There are myriad examples of this conundrum today, and Kathryn Judge, a law professor at Columbia University (and, full disclosure, frequent guest on my podcast “Bankshot”), breaks them down in her new book, “Direct: The Rise of the Middleman Economy and the Power of Going to the Source.” 

Walk into any Walmart and the customer is greeted with seemingly endless choices. Amazon’s selection is even greater, and comes with added convenience. Choice is good for the consumer, but if all your choices are housed in one place, that gives that place immense sway over suppliers, employees — and, ultimately, customers.

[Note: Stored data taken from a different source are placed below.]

/-! ### emit -/

@[simp] theorem State.emit_mode (e : Event) : (s.emit e).mode = s.mode := rfl
@[simp] theorem State.emit_mt (e : Event) : (s.emit e).mt = s.mt := rfl
@[simp] theorem State.emit_lt (e : Event) : (s.emit e).lt = s.lt := rfl
@[simp] theorem State.emit_thr (e : Event) : (s.emit e).thr = s.thr := rfl
@[simp] theorem State.emit_pbe (e : Event) : (s.emit e).pbe = s.pbe := rfl
@[simp] theorem State.emit_srf (e : Event) : (s.emit e).srf = s.srf := rfl
@[simp] theorem State.emit_ie (e : Event) : (s.emit e).ie = s.ie := rfl
@[simp] theorem State.emit_tpend (e : Event) : (s.emit e).tpend = s.tpend := rfl
@[simp] theorem State.emit_ppend (e : Event) : (s.emit e).ppend = s.ppend := rfl
@[simp] theorem State.emit_ssp (e : Event) : (s.emit e).ssp = s.ssp := rfl
@[simp] theorem State.emit_smd (e : Event) : (s.emit e).smd = s.smd := rfl
@[simp] theorem State.emit_lon (e : Event) : (s.emit e).lon = s.lon := rfl
@[simp] theorem State.emit_sleeping (e : Event) : (s.emit e).sleeping = s.sleeping := rfl
@[simp] theorem State.emit_locked (e : Event) : (s.emit e).locked = s.locked := rfl
@[simp] theorem State.emit_pc (e : Event) : (s.emit e).pc = s.pc := rfl
@[simp] theorem State.emit_pins (e : Event) : (s.emit e).pins = s.pins := rfl
@[simp] theorem State.emit_nvm (e : Event) : (s.emit e).nvm = s.nvm := rfl
@[simp] theorem State.emit_nvmWrites (e : Event) : (s.emit e).nvmWrites = s.nvmWrites := rfl
@[simp] theorem State.emit_trace (e : Event) : (s.emit e).trace = s.trace ++ [e] := rfl
@[simp] theorem State.emit_rom (e : Event) : (s.emit e).rom = s.rom := rfl
@[simp] theorem State.emit_cfg (e : Event) : (s.emit e).cfg = s.cfg := rfl
@[simp] theorem State.emit_env (e : Event) : (s.emit e).env = s.env := rfl

/-! ### arriveTick -/

@[simp] theorem State.arriveTick_mode : s.arriveTick.mode = s.mode := rfl
@[simp] theorem State.arriveTick_mt : s.arriveTick.mt = s.mt := rfl
@[simp] theorem State.arriveTick_lt : s.arriveTick.lt = s.lt := rfl
@[simp] theorem State.arriveTick_thr : s.arriveTick.thr = s.thr := rfl
@[simp] theorem State.arriveTick_pbe : s.arriveTick.pbe = s.pbe := rfl
@[simp] theorem State.arriveTick_srf : s.arriveTick.srf = s.srf := rfl
@[simp] theorem State.arriveTick_ie : s.arriveTick.ie = s.ie := rfl
@[simp] theorem State.arriveTick_tpend : s.arriveTick.tpend = true := rfl
@[simp] theorem State.arriveTick_ppend : s.arriveTick.ppend = s.ppend := rfl
@[simp] theorem State.arriveTick_ssp : s.arriveTick.ssp = s.ssp := rfl
@[simp] theorem State.arriveTick_smd : s.arriveTick.smd = s.smd := rfl
@[simp] theorem State.arriveTick_lon : s.arriveTick.lon = s.lon := rfl
@[simp] theorem State.arriveTick_sleeping : s.arriveTick.sleeping = s.sleeping := rfl
@[simp] theorem State.arriveTick_locked : s.arriveTick.locked = s.locked := rfl
@[simp] theorem State.arriveTick_pc : s.arriveTick.pc = s.pc := rfl
@[simp] theorem State.arriveTick_pins : s.arriveTick.pins = s.pins := rfl
@[simp] theorem State.arriveTick_nvm : s.arriveTick.nvm = s.nvm := rfl
@[simp] theorem State.arriveTick_nvmWrites : s.arriveTick.nvmWrites = s.nvmWrites := rfl
@[simp] theorem State.arriveTick_trace : s.arriveTick.trace = s.trace := rfl
@[simp] theorem State.arriveTick_rom : s.arriveTick.rom = s.rom := rfl
@[simp] theorem State.arriveTick_cfg : s.arriveTick.cfg = s.cfg := rfl
@[simp] theorem State.arriveTick_env : s.arriveTick.env = s.env := rfl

Another especially pertinent example she cites is the way the mortgage industry operates and how the market and government policies intertwine to put middlemen at the center of the buying and selling of homes. There was a time in the 20th century when someone seeking a home loan would go to their local bank. Today, in part because of the S&L meltdown of the 1980s, banks are involved only in originating the loan. Instead, mortgages are bundled into securities and flung into an alternate dimension, where middlemen barter with other middlemen and the ultimate risk of default resides somewhere in the ether.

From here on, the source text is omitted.